A train is moving with 72 kmh−1speed. The driver applies the brakes and the train decelerates with 1.3 ms−2and takes 25 seconds before it stops. Calculate the distance covered by the train after applying the brakes
Given values are
vi=72kmsec−1=20msec−1
vf=0ms-1
a=−1.3msec−2
t=25sec
Use second equation of motion to find traveled distance before stopping.
S=Vit+1/2 at2
S=(20)x(25)+1/2(-0.3)(25)2
S=93.75m
Vi = 72000 meters /3600 seconds = 20 m/s
Vf = 0
a = -1.3 m/s^2
v = Vi + a t
0 = 20 -1.3 t
t = 15.4 seconds , Not 25 seconds
d = average speed * time = 10 m/s * 15.4 s = 154 meters
To calculate the distance covered by the train after applying the brakes, we can use the equation for distance covered during deceleration:
distance = initial velocity * time + 0.5 * acceleration * time^2
Given:
Initial velocity (u) = 72 km/h = 72 * (1000/3600) m/s ≈ 20 m/s
Deceleration (a) = -1.3 m/s^2 (negative sign indicates deceleration)
Time (t) = 25 seconds
Using the equation for distance covered during deceleration:
distance = 20 m/s * 25 s + 0.5 * (-1.3 m/s^2) * (25 s)^2
Calculating the equation:
distance = 500 m - 16.25 m/s^2 * 625 s^2
distance ≈ 500 m - 10156.25 m
distance ≈ -9645.25 m
Since the distance covered cannot be negative, we can consider the magnitude of the distance:
distance ≈ |-9645.25 m| ≈ 9645.25 m
Therefore, the train covers approximately 9645.25 meters (or 9.64525 kilometers) before coming to a stop after applying the brakes.
To calculate the distance covered by the train after applying the brakes, we can use the equation:
distance = initial velocity * time + (1/2) * acceleration * time^2
Here, the initial velocity (vi) is given as 72 km/h, which we need to convert to m/s.
To convert from km/h to m/s, we need to divide the speed by 3.6:
Initial velocity (vi) = 72 km/h ÷ 3.6 = 20 m/s
The acceleration (a) is given as -1.3 m/s^2, as it is decelerating.

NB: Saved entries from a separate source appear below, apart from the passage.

-- ==== Sys2Proof/Syntax.lean ====
section
/-!
DEFINITION. The commands of the block: one constructor of `Instr` per row of spec/opcode_table.json, in the
table's order, with the operands the rules give each step. Units are named by plain numbers: a core by its
logical ID (R8), a cluster by its CD number (R9), an outer package, link or port by its number.
-/

namespace Sys2Proof

/-- The four engines of a core, R56, in the numbering of R108. -/
inductive Engine where
  | cube | vec | move | gather
  deriving DecidableEq, Repr

/-- The fields of an instruction word but its opcode, R101. -/
structure IFields where
  mods : Half := 0
  dest : Dword := 0
  srcA : Dword := 0
  srcB : Dword := 0
  aux  : BitVec 40 := 0
  deriving DecidableEq, Repr

/-- The two command paths of R422. -/
inductive Path where
  | ring | i2c
  deriving DecidableEq, Repr

/-- What names a fetched mailbox command: its path and its Seq (R431). -/
structure CmdHdr where
  path : Path
  seq  : Word
  deriving DecidableEq, Repr

/-- A buffer named by a command, R431 and R445: window 255 is the path's object buffer (R446).
`data` is what the device reads from host memory when the window is a host window. -/
structure BufRef where
  window : Nat
  buffer : Nat
  data   : List Byte := []
  deriving DecidableEq, Repr

/-- A signed object in the envelope of R569. `sigOk` is the outcome of verifying every signature,
`signer`/`signer2` the SHAKE256 hashes of the signing public keys. -/
structure SObj where
  wellFormed : Bool
  type    : Nat
  serial  : Dword
  counter : Nat
  signer  : BitVec 512
  signer2 : BitVec 512 := 0
  sigOk   : Bool
  body    : List Byte
  deriving DecidableEq, Repr

/-- Agents that send requests to slices (R196). -/
inductive Agent where
  | core (c : Nat) (e : Engine)
  | placer
  | rdma (qp : Nat)
  | service
  | link (l : Nat)
  | reduction (die : Nat)
  | guest
  deriving DecidableEq, Repr

/-- What a memory request does. -/
inductive Access where
  | read
  | write (bytes : List Byte) (poison : Bool)
  deriving DecidableEq, Repr

/-- A burst request at a slice controller: a core's, by its slot, or another agent's, by the number of its queue entry (R194, R196). -/
inductive BurstRef where
  | slot (n : Nat)
  | entry (n : Nat)
  deriving DecidableEq, Repr

/-- What a decoder under test shows for a pattern (R207, R245): the data, a correction at a symbol, a detected error, the poison
pattern, an address error, or a NAK. -/
inductive CheckOut where
  | data
  | corrected (symbol : Nat)
  | detected
  | poisoned
  | address
  | nak
  deriving DecidableEq, Repr

/-- An outcome seen in the self-test of a unit at a pattern, numbered down the rows of the table. -/
structure CheckSeen where
  unit    : Nat
  pattern : Nat
  out     : CheckOut
  deriving DecidableEq, Repr

/-- One of the instructions that an engine executes, numbered from the oldest (R121, R126). -/
structure EngineItem where
  engine : Engine
  nth    : Nat
  deriving DecidableEq, Repr

/-- The sideband kinds of a channel word, R347. -/
inductive WordKind where
  | data | endK | flushed
  deriving DecidableEq, Repr

/-- The completion token of R165 (fields only; Task_Seq and Wave name the tree it travels on). -/
structure Token where
  done : Nat
  failed : Nat
  minMark : Nat := 0xFFFFFFFF
  firstFailed : Nat := 0xFFFFFF
  firstStatus : Nat := 0
  clusters : Nat := 1
  poison : Bool := false
  deriving DecidableEq, Repr

/-- Handle of a tensor instance: program slot, Tensor_Id, instance number (04, before R149). -/
structure Handle where
  slot : Nat
  tensor : Nat
  inst : Nat
  deriving DecidableEq, Repr

/-- The task descriptor of R149 as submitted (Task_Id is assigned at admission). -/
structure TaskDesc where
  slot : Nat
  template : Nat
  epoch : Nat
  resume : Bool
  seed : Dword
  partFirst : Nat
  limitMs : Nat
  inInst : List Nat
  outInst : List Nat
  reservedZero : Bool := true
  deriving DecidableEq, Repr

/-- An entry of COMMIT, R441 (tensor 0xFFFFFFFF with slot and instance 0 is the default entry). -/
structure CommitEntry where
  handle : Handle
  accept : Nat
  deriving DecidableEq, Repr

/-- The decisions that R177 leaves to the placer, as PLACER_RECOMPUTE carries them out. -/
inductive PlacerAct where
  | setClusters (task : Nat) (cds : List Nat)
  | dropReplica (h : Handle) (shard : Nat)
  | demote (model : Nat)
  | spill (ctx : Nat) (toHost : Bool)
  | restore (ctx : Nat)
  | rotate (task : Nat) (by_ : Nat)
  | mergePages (ctx : Nat) (at_ : Nat) (count : Nat) (log2 : Nat)
  deriving DecidableEq, Repr

/-- The model record of R297. -/
structure ModelRec where
  id : Nat
  slot : Nat
  cls : Nat
  passMax : Nat
  weight : Nat
  draft : Nat
  specK : Nat
  tokeniser : Nat
  vocab : Nat
  maxContext : Nat
  fillWait : Nat
  chunk : Nat
  endToken : Nat
  window : Nat
  offset : Nat
  bytes : Nat
  digest : BitVec 512
  reservedZero : Bool := true
  deriving DecidableEq, Repr

/-- The adapter record of R299. -/
structure AdapterRec where
  id : Nat
  base : Nat
  rank : Nat
  format : Nat
  trainable : Bool
  alpha : Word
  window : Nat
  offset : Nat
  bytes : Nat
  digest : BitVec 512
  reservedZero : Bool := true
  deriving DecidableEq, Repr

/-- The REQUEST record of R308, header and input. -/
structure ReqRec where
  model : Nat
  adapter : Nat
  prefixId : Nat
  request : Nat
  seed : Dword
  context : Nat
  bytesIn : Bool
  detok : Bool
  keep : Bool
  spillable : Bool
  noSpec : Bool
  more : Bool
  maxNew : Nat
  temperature : Word
  topP : Word
  minP : Word
  topK : Nat
  stopCount : Nat
  ringVa : Nat
  ringRkey : Nat
  ringLog2 : Nat
  stops : List Nat
  input : List Nat
  deriving DecidableEq, Repr

/-- What the tasks of a pass yield for one sequence, named by queue pair and Request_Id: a poisoned row (R549), the logit rows, the draft
model's logit rows of a speculative step (R320), and the Empty_Rows of its status records (R283). -/
structure SeqLogits where
  qp : Nat := 0
  request : Nat
  poisoned : Bool
  rows : List (List Word)
  draft : List (List Word)
  emptyRows : Nat := 0
  deriving DecidableEq, Repr

/-- The parameters of a fine-tuning job, R326. -/
structure FtJob where
  window : Nat
  seqs : Nat
  steps : Nat
  lr : Word
  beta1 : Word
  beta2 : Word
  eps : Word
  lambda : Word
  deriving DecidableEq, Repr

/-- A Lysdel packet: flit header and packet header fields, R362 and R380. `poison` is the mark of each data byte, as the Poison
bit of its flit gives it; bytes past its end carry none. -/
structure LPacket where
  src : Nat
  dest : Nat
  vl : Nat
  cls : Nat
  poison : List Bool
  op : Nat
  status : Nat
  tag : Nat
  age : Nat
  alt : Bool
  turned : Bool
  address : Nat
  length : Nat
  instar : Nat
  rank : Nat
  step : Nat
  group : Nat
  data : List Byte
  deriving DecidableEq, Repr

/-- The collective descriptor of R387. -/
structure CollDesc where
  seq : Nat
  group : Nat
  op : Nat
  dtype : Nat
  outFormat : Nat
  anchor : Nat
  round : Nat
  count : Nat
  slot : Nat
  inTensor : Nat
  inInst : Nat
  outInst : Nat
  outTensor : Nat
  limitMs : Nat
  reservedZero : Bool := true
  deriving DecidableEq, Repr

/-- A frame control block as received, R361. `crcOk` is the check of Fcb_Crc. -/
structure Fcb where
  slotValid : Nat
  ackValid : Bool
  ackSeq : Nat
  nakReason : Nat
  nakSeq : Nat
  credits : List Nat
  heartbeat : Nat
  crcOk : Bool
  deriving DecidableEq, Repr

/-- A flit as received, R362: header fields and payload, with the raw check of R364. -/
structure Flit where
  seq : Nat
  vl : Nat
  cls : Nat
  pos : Nat
  dest : Nat
  src : Nat
  length : Nat
  poison : Bool
  reserved : Nat
  payload : List Byte
  crc : Word
  deriving DecidableEq, Repr

/-- What a received frame holds beyond its Ethernet header, as far as R399 to R407 tell frames apart. `upper` is the IP protocol
number, or for UDP 256 plus the destination port. -/
inductive FrameBody where
  | arp | pfc | ip (fragmentOrOptions : Bool) (upper : Nat) (icrcOk : Bool) (pkey : Nat) | other
  deriving DecidableEq, Repr
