-- ==== Sys2Proof/Machine/Tasks.lean ====
section
/-!
DEFINITION. Tasks, readiness, waves and epochs: the operations that the commands of chapter 04 and the end of work on a
core share (R145 to R175, R184, R185, R558).
-/

namespace Sys2Proof.Machine

/-! ### Readiness entries, R150 to R153 -/

/-- The entry of an instance; one never named is free, in the hub table. -/
def Work.entry (w : Work) (h : Handle) : Ready := (w.ready.find? (·.handle = h)).getD { handle := h }

/-- Write an entry. -/
def Work.setEntry (w : Work) (r : Ready) : Work :=
  { w with ready := if w.ready.any (·.handle = r.handle) then w.ready.map fun x => if x.handle = r.handle then r else x
                    else w.ready ++ [r] }

def Work.modEntry (w : Work) (h : Handle) (f : Ready → Ready) : Work := w.setEntry (f (w.entry h))

/-- The facts of one generation; a generation no producer has made is free. -/
def Ready.genSt (r : Ready) (g : Nat) : GenSt := lookD r.gens g { state := .free }

/-- Update one generation. -/
def Ready.modGen (r : Ready) (g : Nat) (f : GenSt → GenSt) : Ready := { r with gens := put r.gens g (f (r.genSt g)) }

/-- Update one speculative generation. -/
def Ready.modSpec (r : Ready) (e n : Nat) (f : GenSt → GenSt) : Ready :=
  { r with specs := r.specs.map fun x => if x.epoch = e ∧ x.num = n then { x with st := f x.st } else x }

/-- The State field of the entry: that of its latest generation. -/
def Ready.state (r : Ready) : RState := (r.genSt r.gen).state

/-- The value of a task state, R163. -/
def TState.code : TState → Nat
  | .admitted => 0 | .waiting => 1 | .ready => 2 | .running => 3 | .done => 4 | .specDone => 5 | .committed => 6
  | .discarded => 7 | .partialEnd => 8 | .failed => 9 | .cancelled => 10

/-- Tasks in rising Task_Id, that is in admission order. -/
def State.tasksL (s : State) : List Task := s.work.tasks.map (·.2)
def State.task? (s : State) (id : Nat) : Option Task := look s.work.tasks id

/-- Admitted tasks that have captured generation `g` of an instance and not yet completed: Readers of R150. -/
def State.readers (s : State) (h : Handle) (g : Nat) : Nat :=
  (s.tasksL.filter fun t =>
    !t.state.final && t.state != .specDone && t.inputs.any fun i => i.handle = h && i.gen == g && !i.spec).length

/-- Readers of generations earlier than `g`, task `own` left out (log entry 133). -/
def State.readersBelow (s : State) (own : Option Nat) (h : Handle) (g : Nat) : Nat :=
  (s.tasksL.filter fun t =>
    some t.id != own && !t.state.final && t.state != .specDone && t.inputs.any fun i => i.handle = h && decide (i.gen < g) && !i.spec).length

/-- An input is ready for its consumer (R152, R155). -/
def State.inputReady (s : State) (t : Task) (i : InCap) : Bool :=
  let r := s.work.entry i.handle
  if i.spec then
    match r.specs.find? (fun x => x.epoch == t.desc.epoch && x.num == i.gen) with
    | some x => x.st.state == .specReady
    | none => false
  else (r.genSt i.gen).state == .ready

/-- An input is BROKEN for its consumer (R153). -/
def State.inputBroken (s : State) (i : InCap) : Bool :=
  !i.spec && ((s.work.entry i.handle).genSt i.gen).state == .broken

/-- The shadow pages of a speculative task are allocated and filled (R155, R169). -/
def State.shadowsReady (s : State) (t : Task) : Bool :=
  t.desc.epoch == 0 ||
    s.work.shadows.all fun x => !(x.epoch == t.desc.epoch && t.outputs.any (·.handle = x.handle)) || x.copied

/-- A shadow page still copies its home page at a generation earlier than `g` (R169). -/
def State.copiesBelow (s : State) (h : Handle) (g : Nat) : Bool :=
  s.work.shadows.any fun x => !x.copied && decide (x.handle = h) && decide (x.gen < g)

/-- A task that gathers a sequence with a page on a host window stays WAITING (R288). -/
def State.spilledFor (s : State) (t : Task) : Bool :=
  (t.inputs.map (·.handle) ++ t.outputs.map (·.handle)).any fun h => s.isAppend h &&
    (s.contextsOf h).any fun c => match look s.svc.contexts c with | some k => k.spilled | none => false

/-- No reader of an earlier generation of an output is left (R152, R155). A committed producer waits for the readers of the earlier
committed generations. A speculative one waits for the readers of committed generations that were admitted before it, and for those of its
epoch's earlier generations, which share its shadow pages; a reader admitted later, perhaps after the COMMIT of its epoch, never holds it
back (log entry 174). -/
def State.outputFree (s : State) (t : Task) (o : OutCap) : Bool :=
  if t.desc.epoch = 0 then decide (s.readersBelow (some t.id) o.handle o.gen = 0) && !s.copiesBelow o.handle o.gen
  else !(s.tasksL.any fun x => decide (x.id < t.id) && !x.state.final && x.state != .specDone &&
    x.inputs.any fun i => i.handle = o.handle && (!i.spec || (x.desc.epoch == t.desc.epoch && decide (i.gen < o.gen))))
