/-- The warm model that goes first: the lowest operator weight among those that no admitted task reads (R182 step 2). -/
def State.freeWarm (s : State) : Option Nat :=
  let warm := s.svc.models.filter fun p => p.2.cls == 1 && s.mayMove p.2 && !((s.weightsIn p.2.rec_.slot true).any fun q => s.taken q.handle)
  (warm.foldl (fun (o : Option (Nat × Model)) p => match o with
    | none => some p
    | some q => if max 1 p.2.weight < max 1 q.2.weight then some p else some q) none).map (·.1)

/-- The pool shards in slices in which a sequence has pages and which move with it: every sequence with pages there is idle, and no
admitted task uses them (DESIGN CHOICE: a pool's pages lie in one place, by R125, so the pages of idle sequences move to outer memory with
their pool; log entry 177). -/
def State.slicePools (s : State) (k : Context) : List Placed :=
  s.work.placed.filter fun p => (match place p.addr with | .slice _ _ => true | _ => false) &&
    (k.tables.any fun t => t.slot == p.handle.slot && t.pool == p.handle.tensor && t.shard == p.shard) && !s.taken p.handle &&
    s.svc.contexts.all fun c => s.idleContext c.1 || !(c.2.held.any fun a => decide (p.addr ≤ a) && decide (a < p.addr + p.bytes))

/-- The idle sequence with pages in slices that was used least recently (R182 step 3). -/
def State.freeIdle (s : State) : Option Nat :=
  oldestOf (s.svc.contexts.filter fun p => s.idleContext p.1 && !(s.slicePools p.2).isEmpty)

/-- The private pages of a sequence in outer memory that can go to a host window: counted once, unmarked, captured by no task and under no
claim. -/
def State.spillable (s : State) (k : Context) : List Nat :=
  k.held.filter fun a => match look s.work.kvPages a, place a with
    | some p, .outer _ _ => decide (p.count = 1) && (s.mem.badUnits a p.bytes).isEmpty && !s.work.captured a && !s.claimed a p.bytes
    | _, _ => false

/-- A sequence is marked spillable: it is kept, or its request says so. -/
def State.marked (s : State) (ctx : Nat) (k : Context) : Bool := k.kept || s.svc.requests.any fun r => r.context == ctx && r.rec_.spillable

/-- The spillable sequence with pages in outer memory that was used least recently (R182 step 4). -/
def State.freeSpill (s : State) : Option Nat :=
  oldestOf (s.svc.contexts.filter fun p => s.marked p.1 p.2 && s.idleContext p.1 && p.2.shadow.isNone && !(s.spillable p.2).isEmpty)

/-- Move the pool shards of a sequence from slices to outer memory (R182 step 3). -/
def State.lowerPools (s : State) (ctx : Nat) : State :=
  match look s.svc.contexts ctx with
  | none => s
  | some k => (s.slicePools k).foldl (fun s p =>
      match s.allocAny p.bytes with
      | some a => s.relocate p a
      | none => s) s

/-- Move pages of a sequence to host windows (R182 step 4): what they hold is kept there, and their places are free. -/
def State.spillCtx (s : State) (ctx : Nat) : State :=
  match look s.svc.contexts ctx with
  | none => s
  | some k =>
    let go := s.spillable k
    let save (t : KvTable) : KvTable := { t with
      saved := t.bases.zipIdx.foldl (fun m x => if go.contains x.1 then
        match look s.work.kvPages x.1 with
        | some p => put m x.2 ({ p with instar := (p.instar + 1) % 2 ^ 32 }, s.mem.read x.1 p.bytes)
        | none => m else m) t.saved
      bases := t.bases.map fun a => if go.contains a then 0 else a }
    let s1 := (s.modContext ctx fun k => { k with spilled := true, tables := k.tables.map save }).onWork fun w =>
      { w with kvPages := w.kvPages.filter fun p => !go.contains p.1 }
    s1.syncTables ctx fun _ => none

/-- Bring the pages of a table back from a host window into its pool. -/
def State.restoreTable (s : State) (t : KvTable) : Option (State × KvTable) :=
  t.saved.foldl (fun o x => o.bind fun y =>
    (y.1.allocKv y.2 x.2.1.log2 (some x.2.1.scale)).map fun z =>
      ((z.1.onWork fun w => { w with kvPages := put w.kvPages z.2 { x.2.1 with instar := (x.2.1.instar + 1) % 2 ^ 32 } }).writeRange z.2 x.2.2
          (List.replicate x.2.2.length false),
       { y.2 with bases := y.2.bases.set x.1 z.2, saved := del y.2.saved x.1 })) (some (s, t))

The negative sign indicates the direction of deceleration.
The time (t) taken for the train to stop is given as 25 seconds.
Now, we can substitute the values into the equation:
distance = 20 m/s * 25 s + (1/2) * (-1.3 m/s^2) * (25 s)^2
Simplifying the equation:
distance = 500 m + (1/2) * (-1.3 m/s^2) * 625 s^2
distance = 500 m - 406.25 m
distance = 93.75 m
Therefore, the train covers a distance of 93.75 meters after applying the brakes.